Hippo, baked: see home-schooled hobos.
-- swimswim, Nov 02 2011


This looks like one of those 'such a good idea it's actually baked' incidents. Education for the masses, in mass production. Nice.
-- RayfordSteele, Nov 02 2011


The application is nomad peoples ? and they only "go to school" one day a month, so the shipping container is moved around the country by helicopter to service the different tribes ? whose path is tracked and predicted by satellites ?

[-]
-- FlyingToaster, Nov 03 2011


[Flying Toaster], are you hinting at William Gibson's "Spook Country" ?
-- normzone, Nov 03 2011


"Spook Country" is the one where a gigadollar of dirty laundered money was bouncing around the world in a shipping container with nowhere to call home (and tracked by satellites). Pretty boring actually, compared to Gibson's Bridge Trilogy and the Idoru stories.
-- sqeaketh the wheel, Nov 03 2011


I'm just trying to figure out the circumstances under which a shipping container would be the best solution for a classroom.

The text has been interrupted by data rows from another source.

@[simp] theorem State.setAtt_pending (x : Attention) : (s.setAtt x).pending = s.pending := rfl
@[simp] theorem State.setAtt_mem (x : Attention) : (s.setAtt x).mem = s.mem := rfl
@[simp] theorem State.setAtt_clk (x : Attention) : (s.setAtt x).clk = s.clk := rfl
@[simp] theorem State.setAtt_time (x : Attention) : (s.setAtt x).time = s.time := rfl
@[simp] theorem State.setAtt_cause (x : Attention) : (s.setAtt x).cause = s.cause := rfl
@[simp] theorem State.setAtt_slots (x : Attention) : (s.setAtt x).slots = s.slots := rfl
@[simp] theorem State.setAtt_jr (x : Attention) : (s.setAtt x).jr = s.jr := rfl
@[simp] theorem State.setAtt_att (x : Attention) : (s.setAtt x).att = x := rfl
@[simp] theorem State.setAtt_gauge (x : Attention) : (s.setAtt x).gauge = s.gauge := rfl
@[simp] theorem State.setAtt_eng (x : Attention) : (s.setAtt x).eng = s.eng := rfl
@[simp] theorem State.setAtt_nv (x : Attention) : (s.setAtt x).nv = s.nv := rfl
@[simp] theorem State.setAtt_seat (x : Attention) : (s.setAtt x).seat = s.seat := rfl
@[simp] theorem State.setAtt_drv (x : Attention) : (s.setAtt x).drv = s.drv := rfl
@[simp] theorem State.setAtt_dtest (x : Attention) : (s.setAtt x).dtest = s.dtest := rfl
@[simp] theorem State.setAtt_tab (x : Attention) : (s.setAtt x).tab = s.tab := rfl
@[simp] theorem State.setAtt_weigh (x : Attention) : (s.setAtt x).weigh = s.weigh := rfl
@[simp] theorem State.setAtt_run (x : Attention) : (s.setAtt x).run = s.run := rfl
@[simp] theorem State.setAtt_plate (x : Attention) : (s.setAtt x).plate = s.plate := rfl
@[simp] theorem State.setAtt_seq (x : Attention) : (s.setAtt x).seq = s.seq := rfl
@[simp] theorem State.setAtt_disp (x : Attention) : (s.setAtt x).disp = s.disp := rfl
@[simp] theorem State.setAtt_comp (x : Attention) : (s.setAtt x).comp = s.comp := rfl
@[simp] theorem State.setAtt_prn (x : Attention) : (s.setAtt x).prn = s.prn := rfl

@[simp] theorem State.setGauge_pending (x : Gauge) : (s.setGauge x).pending = s.pending := rfl
@[simp] theorem State.setGauge_mem (x : Gauge) : (s.setGauge x).mem = s.mem := rfl
@[simp] theorem State.setGauge_clk (x : Gauge) : (s.setGauge x).clk = s.clk := rfl
@[simp] theorem State.setGauge_time (x : Gauge) : (s.setGauge x).time = s.time := rfl
@[simp] theorem State.setGauge_cause (x : Gauge) : (s.setGauge x).cause = s.cause := rfl
@[simp] theorem State.setGauge_slots (x : Gauge) : (s.setGauge x).slots = s.slots := rfl
@[simp] theorem State.setGauge_jr (x : Gauge) : (s.setGauge x).jr = s.jr := rfl
@[simp] theorem State.setGauge_att (x : Gauge) : (s.setGauge x).att = s.att := rfl
@[simp] theorem State.setGauge_gauge (x : Gauge) : (s.setGauge x).gauge = x := rfl
@[simp] theorem State.setGauge_eng (x : Gauge) : (s.setGauge x).eng = s.eng := rfl
@[simp] theorem State.setGauge_nv (x : Gauge) : (s.setGauge x).nv = s.nv := rfl
@[simp] theorem State.setGauge_seat (x : Gauge) : (s.setGauge x).seat = s.seat := rfl
@[simp] theorem State.setGauge_drv (x : Gauge) : (s.setGauge x).drv = s.drv := rfl
@[simp] theorem State.setGauge_dtest (x : Gauge) : (s.setGauge x).dtest = s.dtest := rfl
@[simp] theorem State.setGauge_tab (x : Gauge) : (s.setGauge x).tab = s.tab := rfl
@[simp] theorem State.setGauge_weigh (x : Gauge) : (s.setGauge x).weigh = s.weigh := rfl
@[simp] theorem State.setGauge_run (x : Gauge) : (s.setGauge x).run = s.run := rfl
@[simp] theorem State.setGauge_plate (x : Gauge) : (s.setGauge x).plate = s.plate := rfl
@[simp] theorem State.setGauge_seq (x : Gauge) : (s.setGauge x).seq = s.seq := rfl
@[simp] theorem State.setGauge_disp (x : Gauge) : (s.setGauge x).disp = s.disp := rfl
@[simp] theorem State.setGauge_comp (x : Gauge) : (s.setGauge x).comp = s.comp := rfl
@[simp] theorem State.setGauge_prn (x : Gauge) : (s.setGauge x).prn = s.prn := rfl

@[simp] theorem State.setEng_pending (x : Engine) : (s.setEng x).pending = s.pending := rfl
@[simp] theorem State.setEng_mem (x : Engine) : (s.setEng x).mem = s.mem := rfl
@[simp] theorem State.setEng_clk (x : Engine) : (s.setEng x).clk = s.clk := rfl
@[simp] theorem State.setEng_time (x : Engine) : (s.setEng x).time = s.time := rfl
@[simp] theorem State.setEng_cause (x : Engine) : (s.setEng x).cause = s.cause := rfl
@[simp] theorem State.setEng_slots (x : Engine) : (s.setEng x).slots = s.slots := rfl
@[simp] theorem State.setEng_jr (x : Engine) : (s.setEng x).jr = s.jr := rfl
@[simp] theorem State.setEng_att (x : Engine) : (s.setEng x).att = s.att := rfl
@[simp] theorem State.setEng_gauge (x : Engine) : (s.setEng x).gauge = s.gauge := rfl
@[simp] theorem State.setEng_eng (x : Engine) : (s.setEng x).eng = x := rfl
@[simp] theorem State.setEng_nv (x : Engine) : (s.setEng x).nv = s.nv := rfl
@[simp] theorem State.setEng_seat (x : Engine) : (s.setEng x).seat = s.seat := rfl
@[simp] theorem State.setEng_drv (x : Engine) : (s.setEng x).drv = s.drv := rfl
@[simp] theorem State.setEng_dtest (x : Engine) : (s.setEng x).dtest = s.dtest := rfl
@[simp] theorem State.setEng_tab (x : Engine) : (s.setEng x).tab = s.tab := rfl
@[simp] theorem State.setEng_weigh (x : Engine) : (s.setEng x).weigh = s.weigh := rfl
@[simp] theorem State.setEng_run (x : Engine) : (s.setEng x).run = s.run := rfl
@[simp] theorem State.setEng_plate (x : Engine) : (s.setEng x).plate = s.plate := rfl
@[simp] theorem State.setEng_seq (x : Engine) : (s.setEng x).seq = s.seq := rfl
@[simp] theorem State.setEng_disp (x : Engine) : (s.setEng x).disp = s.disp := rfl
@[simp] theorem State.setEng_comp (x : Engine) : (s.setEng x).comp = s.comp := rfl
@[simp] theorem State.setEng_prn (x : Engine) : (s.setEng x).prn = s.prn := rfl

@[simp] theorem State.setNv_pending (x : Nv) : (s.setNv x).pending = s.pending := rfl
@[simp] theorem State.setNv_mem (x : Nv) : (s.setNv x).mem = s.mem := rfl
@[simp] theorem State.setNv_clk (x : Nv) : (s.setNv x).clk = s.clk := rfl
@[simp] theorem State.setNv_time (x : Nv) : (s.setNv x).time = s.time := rfl
@[simp] theorem State.setNv_cause (x : Nv) : (s.setNv x).cause = s.cause := rfl
@[simp] theorem State.setNv_slots (x : Nv) : (s.setNv x).slots = s.slots := rfl
@[simp] theorem State.setNv_jr (x : Nv) : (s.setNv x).jr = s.jr := rfl
@[simp] theorem State.setNv_att (x : Nv) : (s.setNv x).att = s.att := rfl
@[simp] theorem State.setNv_gauge (x : Nv) : (s.setNv x).gauge = s.gauge := rfl
@[simp] theorem State.setNv_eng (x : Nv) : (s.setNv x).eng = s.eng := rfl
@[simp] theorem State.setNv_nv (x : Nv) : (s.setNv x).nv = x := rfl
@[simp] theorem State.setNv_seat (x : Nv) : (s.setNv x).seat = s.seat := rfl
@[simp] theorem State.setNv_drv (x : Nv) : (s.setNv x).drv = s.drv := rfl
@[simp] theorem State.setNv_dtest (x : Nv) : (s.setNv x).dtest = s.dtest := rfl
@[simp] theorem State.setNv_tab (x : Nv) : (s.setNv x).tab = s.tab := rfl
@[simp] theorem State.setNv_weigh (x : Nv) : (s.setNv x).weigh = s.weigh := rfl
@[simp] theorem State.setNv_run (x : Nv) : (s.setNv x).run = s.run := rfl
@[simp] theorem State.setNv_plate (x : Nv) : (s.setNv x).plate = s.plate := rfl
@[simp] theorem State.setNv_seq (x : Nv) : (s.setNv x).seq = s.seq := rfl
@[simp] theorem State.setNv_disp (x : Nv) : (s.setNv x).disp = s.disp := rfl
@[simp] theorem State.setNv_comp (x : Nv) : (s.setNv x).comp = s.comp := rfl
@[simp] theorem State.setNv_prn (x : Nv) : (s.setNv x).prn = s.prn := rfl

@[simp] theorem State.setSeat_pending (x : Seating) : (s.setSeat x).pending = s.pending := rfl
@[simp] theorem State.setSeat_mem (x : Seating) : (s.setSeat x).mem = s.mem := rfl
@[simp] theorem State.setSeat_clk (x : Seating) : (s.setSeat x).clk = s.clk := rfl
@[simp] theorem State.setSeat_time (x : Seating) : (s.setSeat x).time = s.time := rfl
@[simp] theorem State.setSeat_cause (x : Seating) : (s.setSeat x).cause = s.cause := rfl
@[simp] theorem State.setSeat_slots (x : Seating) : (s.setSeat x).slots = s.slots := rfl
@[simp] theorem State.setSeat_jr (x : Seating) : (s.setSeat x).jr = s.jr := rfl
@[simp] theorem State.setSeat_att (x : Seating) : (s.setSeat x).att = s.att := rfl
@[simp] theorem State.setSeat_gauge (x : Seating) : (s.setSeat x).gauge = s.gauge := rfl
@[simp] theorem State.setSeat_eng (x : Seating) : (s.setSeat x).eng = s.eng := rfl
@[simp] theorem State.setSeat_nv (x : Seating) : (s.setSeat x).nv = s.nv := rfl
@[simp] theorem State.setSeat_seat (x : Seating) : (s.setSeat x).seat = x := rfl
@[simp] theorem State.setSeat_drv (x : Seating) : (s.setSeat x).drv = s.drv := rfl
@[simp] theorem State.setSeat_dtest (x : Seating) : (s.setSeat x).dtest = s.dtest := rfl
@[simp] theorem State.setSeat_tab (x : Seating) : (s.setSeat x).tab = s.tab := rfl
@[simp] theorem State.setSeat_weigh (x : Seating) : (s.setSeat x).weigh = s.weigh := rfl
@[simp] theorem State.setSeat_run (x : Seating) : (s.setSeat x).run = s.run := rfl
@[simp] theorem State.setSeat_plate (x : Seating) : (s.setSeat x).plate = s.plate := rfl
@[simp] theorem State.setSeat_seq (x : Seating) : (s.setSeat x).seq = s.seq := rfl
@[simp] theorem State.setSeat_disp (x : Seating) : (s.setSeat x).disp = s.disp := rfl
@[simp] theorem State.setSeat_comp (x : Seating) : (s.setSeat x).comp = s.comp := rfl
@[simp] theorem State.setSeat_prn (x : Seating) : (s.setSeat x).prn = s.prn := rfl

If the population has a fixed locale then a building of indigenous materials would be best and least expensive. So it has to be nomadic.

But a shipping container isn't something you drag around with a couple donkeys. You need a semi (which means roads) or a copter or a nearby airfield.

re: Gibson, I started to read it and got bogged down with something else. Thanks for reminding me.